## Given data
/-! ## Memory maintenance, partitions and contexts -/

/-- R51, R54, R55, R61 to R63, R87, R272: the events of translation and of the memories. The entry of a walk ends it or
takes it a level on: an invalid entry is cause 4, as is an entry whose read is refused otherwise than for unreadable data
(log entry 23); a leaf without the permission is cause 5, unreadable data cause 7, and a good leaf enters the TLB as the
most recently used; a walk whose table was invalidated starts again. A fill puts its line into the instruction cache, and
the strands that wait for it go on or meet its fault; one that an invalidation has overtaken does nothing. A parity error
drops a line, an uncorrectable error found by patrol scrub poisons its 64-byte sector, or, where the cache holds that dirty,
the memory behind it, and a refresh changes nothing. No byte of memory changes. The model's own readings in it: log entries
10, 23, 52. -/
def Obligations.MemoryEventsExecute : Prop :=
  ∀ (s : State),
    (∀ (id : Nat) (ans : Answer) (w : Walk) (u : Nat) (x : Strand), s.event = .walkEntryResponse id ans →
      SMap.find? s.walks id = some w → (w.who = .strand u ∨ w.who = .fetch u) → s.strand u = some x →
      let ended (s' : State) (f : Option WalkFault) : Prop :=
        exec .walkEntryResponse s = .next s' ∧ s'.strand u = some { x with walking := false, fault := f } ∧
        (∀ v, v ≠ u → s'.strand v = s.strand v) ∧ ∀ j, s'.byte j = s.byte j
      (w.stale = true → ∃ s', exec .walkEntryResponse s = .next s' ∧ s'.strands = s.strands ∧
        SMap.find? s'.walks id = some { w with level := 0, stale := false } ∧ ∀ j, s'.byte j = s.byte j) ∧
      (w.stale = false → ans = .fail 7 → ∃ s', ended s' (some ⟨w.va, 7⟩)) ∧
      (∀ k, w.stale = false → ans = .fail k → k ≠ 7 → ∃ s', ended s' (some ⟨w.va, 4⟩)) ∧
      (∀ bs, w.stale = false → ans = .data bs → (wordOf bs).getLsbD 0 = false → ∃ s', ended s' (some ⟨w.va, 4⟩)) ∧
      (∀ bs d k, w.stale = false → ans = .data bs → pteOf (wordOf bs) w.level w.va.toNat = .pointer d k → ∃ s',
        exec .walkEntryResponse s = .next s' ∧ s'.strands = s.strands ∧
        SMap.find? s'.walks id = some { w with level := w.level + 1 } ∧ ∀ j, s'.byte j = s.byte j) ∧
      (∀ bs e, w.stale = false → ans = .data bs → pteOf (wordOf bs) w.level w.va.toNat = .leaf e →
        (w.perm.within e = false → ∃ s', ended s' (some ⟨w.va, 5⟩)) ∧
        (w.perm.within e = true → w.fn = none →
          s.locate w.tile (.md (s.partOfTile w.tile) e.dom (e.offset w.va.toNat)) ≠ none →
          ∃ s', ended s' none ∧ (s'.tile w.tile).tlb = (e :: (s.tile w.tile).tlb.filter (· != e)).take 512))) ∧
    (∀ (t fill : Nat) (ans : Answer), s.event = .icacheFill t fill ans → SMap.find? (s.tile t).fills fill = none →
      exec .icacheFill s = .next s) ∧
    (∀ (t fill : Nat) (i : IFill) (ans : Answer), s.event = .icacheFill t fill ans →
      SMap.find? (s.tile t).fills fill = some i →
      ∃ s', exec .icacheFill s = .next s' ∧ (∀ j, s'.byte j = s.byte j) ∧
        (∀ bs, ans = .data bs → SMap.find? (s'.tile t).icache i.line = some ⟨i.dom, i.giant, bs⟩) ∧
        ∀ u x, s.strand u = some x → s'.strand u = some (
          if x.tile = t ∧ x.walking = true ∧ x.ctx.pc.toNat / 64 = i.line then
            match ans with
            | .data _ => { x with walking := false }
            | .fail c => { x with walking := false, fault := some ⟨x.ctx.pc.setWidth 64, c⟩ }
          else x)) ∧
    (∀ t line, s.event = .icacheParityRefill t line → ∃ s', exec .icacheParityRefill s = .next s' ∧
      s' = { s with tiles := s'.tiles } ∧ (s'.tile t).icache = SMap.erase (s.tile t).icache line) ∧
    (∀ t sec bad, s.event = .patrolScrub t sec bad → s.lentAt t sec = none → 64 * sec < Config.memSize t → ∃ s', exec .patrolScrub s = .next s' ∧
      s' = { s with poison := s'.poison, backing := s'.backing } ∧
      (let q := cellNo t false (64 * sec)
       (s.regs t).scrubrate ≠ 0 → bad = true →
        (SMap.find? s.backing q = none → ∀ j, j < 64 → s'.poisoned (q + j) = true) ∧
        (∀ b, SMap.find? s.backing q = some b → s'.poison = s.poison ∧
          SMap.find? s'.backing q = some (b.1, true))) ∧
      ((s.regs t).scrubrate = 0 ∨ bad = false → s' = s)) ∧
    (∀ t, s.event = .dramRefresh t → exec .dramRefresh s = .next s)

## Assigned task
Could you restate word for word the lines above from the one containing "(∀ (t fill : Nat) (ans" through the one containing "(∀ j, s'.byte j = s.byte j) ∧", both included, and nothing else?

## Written answer
    (∀ (t fill : Nat) (ans : Answer), s.event = .icacheFill t fill ans → SMap.find? (s.tile t).fills fill = none →
      exec .icacheFill s = .next s) ∧
    (∀ (t fill : Nat) (i : IFill) (ans : Answer), s.event = .icacheFill t fill ans →
      SMap.find? (s.tile t).fills fill = some i →
      ∃ s', exec .icacheFill s = .next s' ∧ (∀ j, s'.byte j = s.byte j) ∧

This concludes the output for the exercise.